But it is going to change this account quiet a bit i think.

*sigh* For two years now i've been doing gmod pictures on this very account, can you belive that? two hole years... two hole life changing years.

Oh sorry i'm rambling aren't i? well let me get the the point then.

I'm planing on putting the Phygun on the shelf, and retire my gmod picture makingness, or rater, all to do with gmod. i've been doing this for 2 years now, i meet alot of cool and awesome people thanks too it, and in some way, it changed my life. But nowadays, i just don't feel the spark i feelt when i first started.... and that gmod is starting to go to hell it self, doesn't make it easy. This dosn't mean i'm going to put this account down, and to be honest, i might want to make a pic or two in the future just for the hell of it, but other then that, i dun knuw yet.

I might be wanting to change this account to my drawing account, transfer all of my pictures too this one, and delete my alt, but this is still to be decided, so i'ma ask, shall i just keep it like it is now? or should i transfer all my drawings over too this one?

(this part is going to be more of the personal stuff of mine, just something i want to say, since why not, if you're not intrested and are actually reading, you can ignore this part)

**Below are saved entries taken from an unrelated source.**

/-! ### dropWrite -/

@[simp] theorem State.dropWrite_fbW : (s.dropWrite).fbW = s.fbW := rfl
@[simp] theorem State.dropWrite_fbH : (s.dropWrite).fbH = s.fbH := rfl
@[simp] theorem State.dropWrite_paletteMax : (s.dropWrite).paletteMax = s.paletteMax := rfl
@[simp] theorem State.dropWrite_bufferMax : (s.dropWrite).bufferMax = s.bufferMax := rfl
@[simp] theorem State.dropWrite_busy : (s.dropWrite).busy = s.busy := rfl
@[simp] theorem State.dropWrite_done : (s.dropWrite).done = s.done := rfl
@[simp] theorem State.dropWrite_cfgValid : (s.dropWrite).cfgValid = s.cfgValid := rfl
@[simp] theorem State.dropWrite_wbusy : (s.dropWrite).wbusy = true := rfl
@[simp] theorem State.dropWrite_result : (s.dropWrite).result = s.result := rfl
@[simp] theorem State.dropWrite_cfgErr : (s.dropWrite).cfgErr = s.cfgErr := rfl
@[simp] theorem State.dropWrite_fsErr : (s.dropWrite).fsErr = s.fsErr := rfl
@[simp] theorem State.dropWrite_cfgWidth : (s.dropWrite).cfgWidth = s.cfgWidth := rfl
@[simp] theorem State.dropWrite_cfgHeight : (s.dropWrite).cfgHeight = s.cfgHeight := rfl
@[simp] theorem State.dropWrite_cfgPalSize : (s.dropWrite).cfgPalSize = s.cfgPalSize := rfl
@[simp] theorem State.dropWrite_frameSize : (s.dropWrite).frameSize = s.frameSize := rfl
@[simp] theorem State.dropWrite_actWidth : (s.dropWrite).actWidth = s.actWidth := rfl
@[simp] theorem State.dropWrite_actHeight : (s.dropWrite).actHeight = s.actHeight := rfl
@[simp] theorem State.dropWrite_actPalSize : (s.dropWrite).actPalSize = s.actPalSize := rfl
@[simp] theorem State.dropWrite_scale : (s.dropWrite).scale = s.scale := rfl
@[simp] theorem State.dropWrite_xoff : (s.dropWrite).xoff = s.xoff := rfl
@[simp] theorem State.dropWrite_yoff : (s.dropWrite).yoff = s.yoff := rfl
@[simp] theorem State.dropWrite_px : (s.dropWrite).px = s.px := rfl
@[simp] theorem State.dropWrite_py : (s.dropWrite).py = s.py := rfl
@[simp] theorem State.dropWrite_rp : (s.dropWrite).rp = s.rp := rfl
@[simp] theorem State.dropWrite_rem : (s.dropWrite).rem = s.rem := rfl
@[simp] theorem State.dropWrite_cidx : (s.dropWrite).cidx = s.cidx := rfl
@[simp] theorem State.dropWrite_pal : (s.dropWrite).pal = s.pal := rfl
@[simp] theorem State.dropWrite_buf : (s.dropWrite).buf = s.buf := rfl
@[simp] theorem State.dropWrite_fb : (s.dropWrite).fb = s.fb := rfl
@[simp] theorem State.dropWrite_faults : (s.dropWrite).faults = s.faults := rfl
@[simp] theorem State.dropWrite_pending : (s.dropWrite).pending = s.pending := rfl
@[simp] theorem State.dropWrite_reply : (s.dropWrite).reply = s.reply := rfl
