/-- Settles O43: a store changes by `Memory.write` or `paintBlock`, which keep the form, or is emptied by RST. -/
theorem stepKeepsStoresCanonical : Obligations.StepKeepsStoresCanonical := by
  intro s t hpal hbuf hfb hstep
  exact step_kinds (P := StoresWf) (Q := StoresWf) hstep ⟨hpal, hbuf, hfb⟩ (fun _ => ⟨hpal, hbuf, hfb⟩)
    (fun _ _ hu he => hostEffect_storesWf hu he) (fun _ _ hu he => engineEffect_storesWf hu he)
    (fun _ _ hu => ⟨List.Pairwise.nil, List.Pairwise.nil, hu.2.2⟩)
    (fun _ _ _ _ hu _ _ => ⟨hu.1, hu.2.1, Memory.wf_write hu.2.2 _ _⟩)

/-! ## BUSY and DONE (R20) -/

/-- BUSY and DONE do not hold together. -/
def Exclusive (s : State) : Prop := ¬(s.busy = true ∧ s.done = true)

theorem exclusive_of_idle {s : State} (hidle : s.busy = false) : Exclusive s :=
  fun h => Bool.false_ne_true (hidle.symm.trans h.1)

/-- START clears DONE where it sets BUSY (R99). -/
theorem exclusive_start {s : State} (hidle : s.busy = false) : Exclusive s.start := by
  obtain ⟨-, -, h⟩ | ⟨-, h⟩ | ⟨-, e, -, -, h⟩ := s.start_cases <;> rw [h]
  · exact fun hboth => Bool.false_ne_true hboth.2
  · exact exclusive_of_idle hidle
  · exact exclusive_of_idle hidle

@[simp] theorem commit_busy (s : State) : s.commit.busy = s.busy :=
  (congrArg State.busy (besidesCommit_commit s) :)

theorem hostEffect_exclusive {s t : State} (hs : Exclusive s) (h : HostEffect s t) : Exclusive t := by
  cases h
  case commit hidle => exact exclusive_of_idle ((commit_busy s).trans hidle)
  case start hidle => exact exclusive_start hidle
  case commitStart hidle => exact exclusive_start ((commit_busy s).trans hidle)
  all_goals exact hs

theorem engineEffect_exclusive {s t : State} (hs : Exclusive s) (h : EngineEffect s t) : Exclusive t := by
  cases h
  case endOfPayload => exact exclusive_of_idle rfl
  case clamp => exact exclusive_of_idle rfl
  all_goals exact hs

/-- Settles O44: START sets BUSY and clears DONE, and `finish` does the opposite. -/
theorem busyAndDoneStayExclusive : Obligations.BusyAndDoneStayExclusive := by
  intro s t hs hstep
  exact step_kinds (P := Exclusive) (Q := Exclusive) hstep hs (fun _ => hs)
    (fun _ _ hu he => hostEffect_exclusive hu he) (fun _ _ hu he => engineEffect_exclusive hu he)
    (fun _ _ _ => exclusive_of_idle rfl) (fun _ _ _ _ hu _ _ => hu)

/-! ## What a decode reads (R48, R64) -/

/-- The configuration, the geometry, FRAME_SIZE, the palette and the payload of a state. -/
def readByDecode (s : State) : State :=
  { State.reset with
    cfgWidth := s.cfgWidth, cfgHeight := s.cfgHeight, cfgPalSize := s.cfgPalSize, frameSize := s.frameSize
    cfgValid := s.cfgValid, actWidth := s.actWidth, actHeight := s.actHeight, actPalSize := s.actPalSize
    scale := s.scale, xoff := s.xoff, yoff := s.yoff, pal := s.pal, buf := s.buf }

theorem engineEffect_readByDecode {s t : State} (h : EngineEffect s t) : readByDecode t = readByDecode s := by
  cases h <;> simp [readByDecode]

/-- While BUSY, no move but RST changes what a decode reads. -/
theorem step_readByDecode {s t : State} (hbusy : s.busy = true) (hreset : s.pending.head? ≠ some .reset)
    (h : step s = .next t) : readByDecode t = readByDecode s :=
  step_kinds (P := fun u => u.busy = true ∧ readByDecode u = readByDecode s) (Q := (readByDecode · = readByDecode s)) h
    ⟨hbusy, rfl⟩ (fun _ => ⟨hbusy, rfl⟩)
    (fun _ _ hu he => (congrArg readByDecode (hostEffect_busy he hu.1).1 :).trans hu.2)
    (fun _ _ hu he => (engineEffect_readByDecode he).trans hu.2)
    (fun hp => absurd hp hreset) (fun _ _ _ _ hu _ _ => hu.2)

/-- Settles O45: `step_readByDecode`, read field by field. -/
theorem decodeInputsAreConstant : Obligations.DecodeInputsAreConstant := by
  intro s t hbusy hreset hstep
  have h := step_readByDecode hbusy hreset hstep
  exact ⟨(congrArg State.cfgWidth h :), (congrArg State.cfgHeight h :), (congrArg State.cfgPalSize h :),
    (congrArg State.actWidth h :), (congrArg State.actHeight h :), (congrArg State.actPalSize h :),
    (congrArg State.scale h :), (congrArg State.xoff h :), (congrArg State.yoff h :), (congrArg State.frameSize h :),
    (congrArg State.cfgValid h :), (congrArg State.pal h :), (congrArg State.buf h :)⟩

end Sys2Proof.Proofs

/-! # The machine's invariant (10_state.md section 7)

`State.Inv` holds after reset and every kind of move keeps it (R31 to R36, R46 to R48), so every step does; under it the
cursor moves in raster order (R111). -/

namespace Sys2Proof.Proofs

open Sys2Proof.Machine

/-! ## What the parts of the invariant speak of -/

/-- All of a state but what the host alone sees or writes without a decode: WBUSY, the candidate configuration, the fault
set, what is pending, and the reply. The invariant says nothing of those. -/
def invariantView (s : State) : State :=
  { s with
    wbusy := false, cfgWidth := 0, cfgHeight := 0, cfgPalSize := 0, faults := [], pending := [], reply := none }

/-- The parameters and the stores of a state. -/
def storedPart (s : State) : State :=
  { State.reset with
    fbW := s.fbW, fbH := s.fbH, paletteMax := s.paletteMax, bufferMax := s.bufferMax
    pal := s.pal, buf := s.buf, fb := s.fb }

/-- The parameters and the committed configuration of a state. -/
def committedPart (s : State) : State :=
  { State.reset with
    fbW := s.fbW, fbH := s.fbH, paletteMax := s.paletteMax
    cfgValid := s.cfgValid, cfgErr := s.cfgErr
    actWidth := s.actWidth, actHeight := s.actHeight, actPalSize := s.actPalSize
    scale := s.scale, xoff := s.xoff, yoff := s.yoff }

/-- What the engine's registers are held against while BUSY: all of the view but the stores' contents. -/
def decodePart (s : State) : State :=
  { invariantView s with pal := [], buf := [], fb := [] }

section Frames

variable {s t : State}

theorem parametersOk_of_same (h : s.ParametersOk) (hsame : s.SameParameters t) : t.ParametersOk := by
  obtain ⟨hfbW, hfbH, hpal, hbuf⟩ := hsame
  exact ⟨hfbW ▸ h.fbW, hfbH ▸ h.fbH, hpal ▸ h.paletteMax, hbuf ▸ h.bufferMax⟩

theorem storesOk_frame (h : s.StoresOk) (hkept : storedPart t = storedPart s) : t.StoresOk := by
  have hpart : (storedPart s).StoresOk :=
    ⟨h.palRising, h.bufRising, h.fbRising, h.palInside, h.bufInside, h.fbInside⟩
  rw [← hkept] at hpart
  exact ⟨hpart.palRising, hpart.bufRising, hpart.fbRising, hpart.palInside, hpart.bufInside, hpart.fbInside⟩
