-- ==== Sys2Proof/Machine/Cycle.lean ====
section
/-! DEFINITION. The cycle (spec/40_cycle_and_fetch.md): the flag reset, the two time gates, the instruction step with
its fetch, and what the call returns. -/

namespace Sys2Proof.Machine

/-- The first action of a cycle: the transient flags are cleared (R91), this cycle's snapshot of the keys is taken
(R206), and no result or diagnostic has been put out yet. -/
def State.beginCycle (s : State) (keys : Word) : State :=
  { s with
    displayDirty := false
    displayCleared := false
    toneOn := false
    ports := { s.ports with keys := keys, status := none, diagnostic := none } }

/-- The timer gate, strict (R92). -/
def State.timerGate (s : State) (now : Time) : Bool := decide (s.params.timerIntervalNs < elapsed now s.lastTimerTick)

/-- The instruction gate, strict (R93). -/
def State.instrGate (s : State) (now : Time) : Bool := decide (s.params.instrIntervalNs < elapsed now s.lastInstrTime)

/-- The timer part of a cycle: at most one decay, and the tick time recorded as `now` (R92, R101). -/
def State.timerPart (s : State) (now : Time) : State :=
  if s.timerGate now then { s.timerDecay with lastTimerTick := now } else s

/-- `Step(now, keys)` (R94): bounds check, fetch, advance, decode, dispatch; a decode miss is reported and ignored. -/
def instrStep (now : Time) (s : State) : Host.Outcome State Fault Refusal :=
  if s.pcInBounds then
    match decodeWord s.fetchWord with
    | .ok i => exec i (s.advance now)
    | .error _ => .next ((s.advance now).emitDecodeMiss s.fetchWord s.pc)
  else .next (s.raise .pcOutOfBounds (some s.pc.toNat))

/-- The end of a cycle call (R100): `Running`, unless the core has halted, where `raise` has put the result out, or is
blocked in a key wait, where the call has not returned (R202). -/
def State.endCycle (s : State) : State :=
  if s.halted || s.waiting.isSome then s else { s with ports := { s.ports with status := some .running } }

/-- The end of a cycle call, on the outcome of its instruction step. -/
def finishCycle : Host.Outcome State Fault Refusal → Host.Outcome State Fault Refusal
  | .next s => .next s.endCycle
  | .fault r => .fault r
  | .refused r => .refused r

/-- A cycle call on a halted core changes nothing and returns `Fatal(HALT_CAUSE)` again, without the recorded value
(R99, R100). -/
def State.haltedCycle (s : State) : State :=
  { s with ports := { s.ports with status := some (.fatal s.haltCause none), diagnostic := none } }

/-- `Cycle(now, keys)` (R90): the timer gate first, then the instruction gate, on one timestamp (R102, R103). -/
def cycle (call : HostCall) (s : State) : Host.Outcome State Fault Refusal :=
  if s.halted then .next s.haltedCycle
  else
    let timed := (s.beginCycle call.keys).timerPart call.now
    if timed.instrGate call.now then finishCycle (instrStep call.now timed) else .next timed.endCycle

/-- One step of the core: the next cycle call of the host, or, while a key wait is blocked, one more look at
`NextKeyPress()`, which ends the call in progress when it answers (R202, R243). -/
def cycleOrWait (s : State) : Host.Outcome State Fault Refusal :=
  match s.waiting with
  | some x => .next (s.keyWait x).endCycle
  | none => cycle s.hostCall s.takeHostCall

/-! ## Placing one instruction, for `withFetchWord` -/

/-- Store a table word where the next fetch reads it: at `PC`, or at 0x200 where no word can be fetched at `PC`. -/
def State.placeWord (s : State) (nbits w : Nat) : State :=
  let pc := if s.pcInBounds then s.pc else BitVec.ofNat 16 Config.progBase
  ({ s with pc := pc }).writeBytes pc.toNat (tableBytes nbits w)

/-- A running core that is not blocked. -/
def State.unhalted (s : State) : State := { s with halted := false, haltCause := .none, waiting := none }

/-- A timestamp that opens the instruction gate exists. -/
def State.gateCanOpen (s : State) : Bool := decide (s.lastInstrTime.toNat + s.params.instrIntervalNs + 1 < 2 ^ 64)

/-- The machine with an instruction time and interval after which the instruction gate can open: its own, or, where no
64-bit timestamp would do, time 0 and the default interval. -/
def State.openable (s : State) : State :=
  if s.gateCanOpen then s
  else { s with lastInstrTime := 0, params := { s.params with instrIntervalNs := 1000000 } }

/-- The host's next call comes at the first timestamp that opens the instruction gate, with the keys as they were. -/
def State.withOpeningCall (s : State) : State :=
  let now := BitVec.ofNat 64 (s.lastInstrTime.toNat + s.params.instrIntervalNs + 1)
  { s with ports := { s.ports with calls := ⟨now, s.ports.keys⟩ :: s.ports.calls } }

end Sys2Proof.Machine
end

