-- ==== Sys2Proof/Certificates/Slice0/Obligations.lean ====
section
/-! DEFINITION. The statements for the provers. Each docstring names the rules of spec/ it formalises; where a clause
rests on a decision, a derived sentence or a general-knowledge sentence of the spec, or on a convention of this model,
the docstring names it. `Preserves m s t` is the frame: nothing changed but what `m` names. -/

open Sys2Proof Sys2Proof.Machine

/-! ## Encoding -/

/-- R71: the six fields, and a decoder that gives every word an instruction or the decode miss. -/
def Obligations.FieldLayoutAndTotalDecoder : Prop :=
  ∀ w : Word,
    (opClass w).toNat = w.toNat / 4096 ∧
    (fieldX w).val = w.toNat / 256 % 16 ∧
    (fieldY w).val = w.toNat / 16 % 16 ∧
    (fieldN w).toNat = w.toNat % 16 ∧
    (fieldNN w).toNat = w.toNat % 256 ∧
    (fieldNNN w).toNat = w.toNat % 4096 ∧
    ((∃ i, decodeWord w = .ok i) ∨ decodeWord w = .error (.unrecognised w))

/-- Decoding the bytes of a well-formed instruction gives it back, with every operand (30_encoding.md sections 1 and 2;
the byte order is decision D1). -/
def Obligations.DecodingUndoesEncoding : Prop :=
  ∀ (i : Instr) (rest : List Byte), i.wf = true → decode (encode i ++ rest) = .ok (i, rest)

/-- A word that decodes to an instruction is that instruction's word, and the instruction is well formed: no two words
decode to the same `Instr` (30_encoding.md sections 1 and 2). For the shifts this is the model's choice (log entry 30): R77
says their `Y` is ignored, so 8106 and 8126 both mean `SHR V1`, and they decode to two terms because `Instr` keeps `Y`. -/
def Obligations.EncodingUndoesDecoding : Prop :=
  ∀ (w : Word) (i : Instr), decodeWord w = .ok i → encodeWord i = w ∧ i.wf = true

/-- The decode procedure of R74 over the table of R75: an instruction is decoded exactly where its row matches, and a
word no row matches is unrecognised. That no two rows match one word is a derived sentence of R74, and the exactness of
sub-opcodes is decision D15. -/
def Obligations.DecoderFollowsOpcodeTable : Prop :=
  ∀ w : Word,
    (∀ i, decodeWord w = .ok i → i.row ∈ opcodeTable ∧ i.row.selects w = true) ∧
    (∀ r ∈ opcodeTable, r.selects w = true → ∃ i, decodeWord w = .ok i ∧ i.row = r) ∧
    ((∀ r ∈ opcodeTable, r.selects w = false) → decodeWord w = .error (.unrecognised w))

/-- The unrecognised words, class by class (R76). -/
def Obligations.UnrecognisedWordsAreTheListedOnes : Prop :=
  ∀ w : Word, decodeWord w = .error (.unrecognised w) ↔
    (opClass w = 0x0 ∧ w ≠ 0x00E0 ∧ w ≠ 0x00EE) ∨
    ((opClass w = 0x5 ∨ opClass w = 0x9) ∧ fieldN w ≠ 0x0) ∨
    (opClass w = 0x8 ∧ (fieldN w = 0x8 ∨ fieldN w = 0x9 ∨ fieldN w = 0xA ∨ fieldN w = 0xB ∨ fieldN w = 0xC ∨
      fieldN w = 0xD ∨ fieldN w = 0xF)) ∨
    (opClass w = 0xE ∧ fieldNN w ≠ 0x9E ∧ fieldNN w ≠ 0xA1) ∨
    (opClass w = 0xF ∧ fieldNN w ≠ 0x07 ∧ fieldNN w ≠ 0x0A ∧ fieldNN w ≠ 0x15 ∧ fieldNN w ≠ 0x18 ∧
      fieldNN w ≠ 0x1E ∧ fieldNN w ≠ 0x29 ∧ fieldNN w ≠ 0x33 ∧ fieldNN w ≠ 0x55 ∧ fieldNN w ≠ 0x65)

/-- Fourteen words written out from the patterns of R75, one or more of each family: twelve decode to their instruction
and two are decode misses. The high byte first is decision D1 (log entry 15), that 5121 is a decode miss rests on decision
D15 (log entry 23), and the sub-opcode E of `SHL` is a general-knowledge sentence of the spec (G2, log entry 17). -/
def Obligations.WrittenOutWordsDecode : Prop :=
  decode [0x00, 0xE0] = .ok (.cls, []) ∧ decode [0x00, 0xEE] = .ok (.ret, []) ∧
  decode [0x23, 0x00] = .ok (.call 0x300, []) ∧ decode [0xBF, 0xFF] = .ok (.jmpV0 0xFFF, []) ∧
  decode [0x8A, 0xB0] = .ok (.ldReg 0xA 0xB, []) ∧ decode [0x81, 0x2E] = .ok (.shl 1 2, []) ∧
  decode [0xC3, 0x0F] = .ok (.rnd 3 0x0F, []) ∧ decode [0xA2, 0xF0] = .ok (.ldI 0x2F0, []) ∧
  decode [0xF3, 0x33] = .ok (.bcd 3, []) ∧ decode [0xD1, 0x25] = .ok (.drw 1 2 5, []) ∧
  decode [0xE2, 0x9E] = .ok (.skp 2, []) ∧ decode [0xF3, 0x0A] = .ok (.ldKey 3, []) ∧
  decode [0x00, 0x01] = .error (.unrecognised 0x0001) ∧ decode [0x51, 0x21] = .error (.unrecognised 0x5121)

/-! ## The cycle and the instruction step -/

/-- The instruction step of R94: the bounds check (decision D4 for `PC` = 4095), the fetch of two bytes (high byte first,
decision D1), the advance, and the dispatch or the diagnostic (decision D16). -/
def Obligations.StepFetchesAdvancesAndDispatches : Prop :=
  ∀ (now : Time) (s : State),
    (4095 ≤ s.pc.toNat → instrStep now s = .next (s.raise .pcOutOfBounds (some s.pc.toNat))) ∧
    (s.pc.toNat ≤ 4094 →
      let w := wordOfBytes (s.readByte s.pc.toNat) (s.readByte (s.pc.toNat + 1))
      let fetched : State := { s with pc := s.pc + 2, lastInstrTime := now }
      (∀ i, decodeWord w = .ok i → instrStep now s = exec i fetched) ∧
      (∀ e, decodeWord w = .error e →
        instrStep now s = .next { fetched with ports := { s.ports with diagnostic := some ⟨w, s.pc⟩ } }))
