-- ==== Sys2Proof/Laws/Registers.lean ====
section
/-! SUPPORT. Reading a register after writing one, and the two orders of writing a result and its flag (R143). -/

namespace Sys2Proof.Machine

variable (s : State)

@[simp] theorem State.readReg_writeReg_same (x : Reg) (b : Byte) : (s.writeReg x b).readReg x = b := by
  simp [State.readReg, State.writeReg, Vector.get_eq_getElem]

theorem State.readReg_writeReg (x r : Reg) (b : Byte) :
    (s.writeReg x b).readReg r = if r = x then b else s.readReg r := by
  simp only [State.readReg, State.writeReg, Vector.get_eq_getElem, Vector.getElem_set]
  by_cases h : r = x
  · simp [h]
  · have : x.val ≠ r.val := fun e => h (Fin.ext e.symm)
    simp [h, this]

theorem State.readReg_writeReg_other {x r : Reg} (h : r ≠ x) (b : Byte) :
    (s.writeReg x b).readReg r = s.readReg r := by
  simp [State.readReg_writeReg, h]

/-- The flag is what `VF` holds afterwards, whichever register the result went to. -/
theorem State.writeResultThenFlag_readReg (x r : Reg) (b : Byte) (f : Bool) :
    (s.writeResultThenFlag x b f).readReg r =
      if r = Reg.vf then flagByte f else if r = x then b else s.readReg r := by
  simp [State.writeResultThenFlag, State.readReg_writeReg]

/-- What the shifts leave in each register: the shift is of the register as it stands after `VF` was written. -/
theorem State.flagThenShift_readReg (x r : Reg) (f g : Byte → Byte) :
    (s.flagThenShift x f g).readReg r =
      if r = x then g (if x = Reg.vf then f (s.readReg x) else s.readReg x)
      else if r = Reg.vf then f (s.readReg x) else s.readReg r := by
  simp [State.flagThenShift, State.readReg_writeReg]

theorem mem_regsUpTo (x k : Reg) : k ∈ regsUpTo x ↔ k ≤ x := by
  simp only [regsUpTo, List.mem_map, List.mem_range]
  constructor
  · rintro ⟨n, hn, rfl⟩
    have := x.isLt
    simp only [Fin.le_def, Fin.ofNat]
    omega
  · intro h
    exact ⟨k.val, by simp only [Fin.le_def] at h; omega, by simp [Fin.ofNat, Nat.mod_eq_of_lt k.isLt]⟩

@[simp] theorem length_regsUpTo (x : Reg) : (regsUpTo x).length = x.val + 1 := by simp [regsUpTo]

theorem getElem_regsUpTo (x : Reg) (k : Nat) (h : k < (regsUpTo x).length) :
    (regsUpTo x)[k] = Fin.ofNat 16 k := by simp [regsUpTo]

end Sys2Proof.Machine
end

For two years now, as i said, i've done Gmod, gmod pictures and 3 gmod'ish vidoes, but never have i actualy said how it all got started.

It all started with a gmod video i saw, A video made by :iconlabet1001: ''you can sort of say he made me start gmoding''.
i saw his video with the demoknight guy, and for some reason i relay liked the character and it's development. i got my self gmod, and messed around a bit, and then i found out of the deviant art gmod community, and i started an account, :iconspays:

one of the reason i alos wanted to start, was that i were a bit lonely... not that i didn't have friends, it's just.. no one of them where interested in what i was interested in, and i wanted to meet people.

i made my first picture that i wanted to post spays.deviantart.com/art/demon… .

I relay enjoyed making that picture, and i continued, and i got some Support, that now is good friends.
My watcher count surprisingly quickly grew (quicker then i though it would) and got noticed a little in the gmod community.

I started to meet new and awesome people, got new friends, and i started to get happy, my lust for making pictures got stronger and stronger, i started to learn new Technics, point of view, lighting, details, all of this good stuff.

and i kept improving, making pictures that is actually looking nice and haves some feelings too them.

but with that, it also changed me in to something i didn't want to become...

After the gmod community went true it's huge drama period, and started to fall apart, it started to make me judging.... i started to  judging people for what they like, their fetishes, and i started to dislike people... God i were such an idiot, all i wanted was to make pictures, creativity, funnies stuff that will make people smile.

but no, the community made me forget this goal that was in my head.

it wasn't before :iconillumint: journal, that made me remember that goal, and made me rethink the dumb and idiotic stuff that i did... i harmed people, and judged them for what they like... and that isn't me... i'm a guy that can accept people for who they are, if they like something wierd, it's okay.... but i forgot it... and for that i am sorry.

it is a saying that my gramp used to say ''never judge a person for what they are or like, before you judge you self'' basically, a saying i've had with me at all time, but forgot it... 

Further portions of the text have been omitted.